On success, the API returns the created job record.


Batch processing with multiple requests

Batching rules

The extra_context field has a practical size limit. Batch order IDs into groups of 100 per request. For each batch:

  1. Take the next 100 order IDs
  2. Build the extra_context JSON with those IDs
  3. Set the schedule to 15 minutes after the previous batch
  4. POST the job
  5. Wait briefly between requests to avoid rate limiting

Example — 250 orders in 3 batches

Given 250 order IDs, split into:

Batch 1 (orders 1-100, scheduled at offset +15 min):

{
  "data": {
    "type": "Job",
    "attributes": {
      "is_primary": false,
      "valid_date_start": "2024-06-01",
      "valid_date_end": "2024-06-01",
      "stage_id": 1000,
      "extra_context": "{\"order_ids\": [\"113-3282521-2385810\", ... (100 IDs)]}",
      "request_start": 1,
      "request_end": 0,
      "schedule": "30 14 * * *"
    }
  }
}

Batch 2 (orders 101-200, scheduled at offset +30 min):

{
  "data": {
    "type": "Job",
    "attributes": {
      "is_primary": false,
      "valid_date_start": "2024-06-01",
      "valid_date_end": "2024-06-01",
      "stage_id": 1000,
      "extra_context": "{\"order_ids\": [\"112-8345146-1897812\", ... (100 IDs)]}",
      "request_start": 1,
      "request_end": 0,
      "schedule": "45 14 * * *"
    }
  }
}

Batch 3 (orders 201-250, scheduled at offset +45 min):

{
  "data": {
    "type": "Job",
    "attributes": {
      "is_primary": false,
      "valid_date_start": "2024-06-01",
      "valid_date_end": "2024-06-01",
      "stage_id": 1000,
      "extra_context": "{\"order_ids\": [\"111-9720949-8700227\", ... (50 IDs)]}",
      "request_start": 1,
      "request_end": 0,
      "schedule": "00 15 * * *"
    }
  }
}

Each batch is a separate POST to the same {primary_job_id} endpoint.


Using the CLI

The embed-cli handles batching, scheduling, and CSV parsing automatically.

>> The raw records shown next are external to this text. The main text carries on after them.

-- ==== Sys2Proof/Machine/Boot.lean ====
section
/-!
DEFINITION. The boot ROM and bring-up: the choice of a bank, the trial rules, the start of the running set
(spec/20_flash_arrays.md, R514, R515; spec/21_cast.md, R527, Table 21.9; spec/22_faults_and_resets.md, R548, R550).
-/

namespace Sys2Proof.Machine

open Sys2Proof

/-! ### The bank (R514, R527) -/

/-- What the trial rules decide: the bank, and whether it is in trial, early or a revert. -/
structure BootPick where
  bank : Nat
  trial : Bool
  early : Bool
  reverted : Bool
  deriving DecidableEq, Repr

/-- The commit record of a bank is valid and was written under the newest selector record. -/
def State.commitCurrent (s : State) (bank : Nat) : Bool :=
  s.commitValid bank && beAt (s.unit (bankAddr bank 0x9000)) 4 4 == (match s.selector with | some r => r.seq | none => 0)

/-- The pseudocode of R527: the pick, and the selector record that it appends first. -/
def State.bootRules (s : State) : State × BootPick :=
  let b := s.selectorBank
  let attempts := match s.selector with | some r => r.attempts | none => 0
  if s.trialBoot && decide (attempts < 3) then (s.select b true (attempts + 1), ⟨b, true, false, false⟩)
  else if s.trialBoot then (s.select (1 - b) false 0, ⟨1 - b, false, false, true⟩)
  else if s.commitCurrent (1 - b) then (s.select (1 - b) true 1, ⟨1 - b, true, true, false⟩)
  else (s, ⟨b, false, false, false⟩)

/-- Why the boot ROM refuses a bank: a code of Table 21.15, or 0 where it passes (assumption 85, DEDUCED). -/
def State.bankFault (s : State) (bank : Nat) : Nat :=
  let d := s.bankManifest bank
  let m := s.manifestFault d true
  if s.unreadable bank 0x8000 (min (max d.length 64) 4096) then 0x1406
  else if m ≠ 0 then m
  else if !countsOk (partsOf d) (s.ownTarget d) s.fuse.is7401 then 0x1401
  else if (s.ownParts d).any (s.digestBad bank) then 0x1406 else 0

/-- BOOT_FALLBACK with its reason. -/
def State.bootRefused (s : State) (bank reason : Nat) : State :=
  ((s.put FLC_BOOT_reason reason).logDev 0x1309 0xF (fdata bank 0 reason)).raisePf 7

/-! ### The running set -/

/-- CST_STATUS.state after a reset (Table 21.9). -/
def castAfter (prior : Nat) (trial reverted : Bool) : Nat :=
  if trial then 4
  else if reverted || prior == 4 then 6
  else if prior = 2 ∨ prior = 3 ∨ prior = 7 then 2
  else if prior = 5 ∨ prior = 6 then prior
  else 0

/-- The digest registers show the manifest d, and the session its serial and form. -/
def State.showManifest (s : State) (d : List Byte) : State :=
  let s := s.putB CST_STATUS_pair (isPairManifest d)
  let h := sha384 d
  s.each (List.range 12) (fun n t => t.put (CST_DIGEST_digest n) (beAt h (4 * n) 4))

/-- The session that a reset leaves: a verified or reverted set stands in the staging bank, a set in trial or settled is the
running one. -/
def State.restoreSession (s : State) (st : Nat) : State :=
  let run := s.bankManifest s.activeBank
  let staged := s.bankManifest s.stagingBank
  if st = 2 ∨ st = 6 then
    let got := (0, 0, staged.length) :: (partsOf staged).zipIdx.map (fun e => (e.2 + 1, 0, e.1.length))
    let s := { s with cst := { s.cst with length := staged.length, ready := true, got := got } }
    (s.put CST_STAGED_serial (beAt staged 16 4)).showManifest staged
  else if st = 4 ∨ st = 5 then s.showManifest run
  else s

/-- The Cast state after a reset, with what it reports: EARLY or REVERTED. -/
def State.castBoot (s : State) (p : BootPick) : State :=
  let fell := s.on FLC_BOOT_fallback
  let st := castAfter (if fell then 0 else s.cst.prior) (p.trial && !fell) (p.reverted && !fell)
  let early := !fell && p.trial && (p.early || s.cst.priorEarly)
  let s := (s.put CST_STATUS_state st).putB CST_STATUS_early early
  let attempts := match s.selector with | some r => r.attempts | none => 0
  let s := { s.put CST_STATUS_attempts attempts with cst := { s.cst with trial := p.trial && !fell } }
  let s := s.restoreSession st
  if p.early && !fell then ((s.castCnt 6).castLog 0x1414 0).castReport 0x1414
  else if st = 6 && s.cst.prior != 6 then ((s.castCnt 4).castLog 0x1410 0).castReport 0x1410
  else s

/-- The words of an Armature part of a bank staged for its checks, those read with incomplete or ecc set marked (R503). -/
def State.stageImage (s : State) (bank : Nat) (p : Part) : State :=
  let b := s.partBytes bank p
  let bad := (List.range (ceilDiv b.length 4)).filter (fun i => s.unreadable bank (p.offset + 4 * i) 4)
  let ws := (List.range (ceilDiv b.length 4)).map (fun i => (i, (BitVec.ofNat 32 (beAt ((b ++ zeros 3).drop (4 * i)) 0 4))))
  { s with arm := { s.arm with staging := ws.filter (fun e => e.2 != 0), badWords := bad } }

/-- The sealed enrolment secret, if there is one, is opened. -/
def State.openSecret (s : State) : State :=
  match s.cph.sealed with
  | some x => s.enrol x (keyCheck x)
  | none => s

/-- The Armature image of a set, if it has one, is staged and accepted. -/
def State.acceptSetImage (s : State) (bank : Nat) (own : List Part) : State :=
  match own.find? (fun p => p.type == 5) with
  | some p => (s.stageImage bank p).armStart .accept
  | none => s

/-- The accepted bank's set starts: its parts are reported, its patches stored, the enrolment secret unsealed (R411), and its
Armature given to the block for acceptance. -/
def State.startSet (s : State) (bank : Nat) : State :=
  let d := s.bankManifest bank
  let own := s.ownParts d
  let s := s.put CST_RUNNING_serial (beAt d 16 4)
  let s := s.each (partsOf d).zipIdx (fun e t => t.put (CST_PART_version e.2) e.1.version)
  let patches := (own.filter (fun p => p.type == 6)).map (s.partBytes bank)
  let s := { s with crt := { s.crt with patches := patches }, flc := { s.flc with fetch := [some bank, some bank] } }
  s.openSecret.acceptSetImage bank own

/-- The ROM starts the firmware from a bank that it has accepted. -/
def State.bootFrom (s : State) (bank : Nat) (p : BootPick) : State :=
  let s := (s.put FLC_BOOT_state 1).put FLC_BOOT_bank bank
  let s := s.putB FLC_BOOT_fallback (bank != s.selectorBank)
  let s := { s with flt := { s.flt with phase := .bringUp } }
  (s.castBoot p).startSet bank

/-- No bank can be started: NOBANK, the lasers in SAFE_OFF with cause FATAL. -/
def State.noBank (s : State) : State :=
  let s := { s with flt := { s.flt with phase := .bringUp } }
  (((s.put FLC_BOOT_state 0).logDev 0x130D 0xF 0).raisePf 7).setSafe 3 true

/-- The picked bank is started, the other where it is refused, or neither (R514). -/
def State.bootPicked (s : State) (p : BootPick) : State :=
  let c := s.bankFault p.bank
  if c = 0 then s.bootFrom p.bank p
  else
    let s := s.bootRefused p.bank c
    let e := s.bankFault (1 - p.bank)
    if e = 0 then s.bootFrom (1 - p.bank) p else (s.bootRefused (1 - p.bank) e).noBank

/-- BOOT_ROM (R514, R527), after the release of a reset. FATAL lets no bring-up start (R540; assumption 5,
DESIGN CHOICE; assumption 85, DEDUCED). -/
def execBootRom (s : State) : Host.Outcome State Fault Refusal :=
  .next (if s.flt.phase ≠ .boot ∨ s.flt.fatal then s else s.bootRules.1.bootPicked s.bootRules.2)

/-! ### Bring-up complete -/

/-- A staged set that was verified before the reset is judged anew (Table 21.9): where it fails, the session is over
(assumption 85, DEDUCED). -/
def State.reverify (s : State) : State :=
  if s.cast ≠ 2 then s
  else match s.setFault (s.on CST_STATUS_pair) with
  | (0, _) => s
  | (c, d) => (s.castLog c (fdata 0 0 d)).setCast 0

/-- Every part of the running set has started: FLT_STATUS.up is set, RESET is logged with FLT_CAUSE (R548), BOR after a trip of
the plinth brown-out (R493), and the vectors owed are raised (R550). -/
def State.goUp (s : State) : State :=
    let s := s.reverify
    let s := { s with cst := { s.cst with started := true } }
    let s := s.logDev 0x1501 0xF (fdata 0 0 (s.word FLT_CAUSE_cause.addr).toNat)
    let s := if s.flt.borDue then s.pwrLog 0x1209 (fdata 0 0 (2 * bitNat s.flt.borLoad + 4 * bitNat s.flt.borSupply)) else s
    let s := { s with flt := { s.flt with phase := .up, borDue := false } }
    if s.flt.deferred then { s.raisePf 0 with flt := { (s.raisePf 0).flt with deferred := false } } else s

/-- BRING_UP_COMPLETE. -/
def execBringUpComplete (s : State) : Host.Outcome State Fault Refusal :=
  .next (if s.flt.phase ≠ .bringUp ∨ s.flt.fatal ∨ !s.on FLC_BOOT_state then s else s.goUp)

end Sys2Proof.Machine
end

Create product jobs from a comma-separated list:

embed-cli jobs create-product --job-id 12345 --orders "113-3282521-2385810,112-8345146-1897812,113-3282522-2385808"

Create product jobs from a CSV file:

embed-cli jobs create-product --job-id 12345 --file orders.csv

Specify a stage ID (default is 1000):

embed-cli jobs create-product --job-id 12345 --stage 1002 --file orders.csv

The CLI automatically:

  • Validates order ID format (###-#######-#######)
  • Splits orders into batches of 100
  • Staggers each batch's schedule by 15 minutes
  • Logs progress for each batch

See the Jobs API for the full endpoint reference.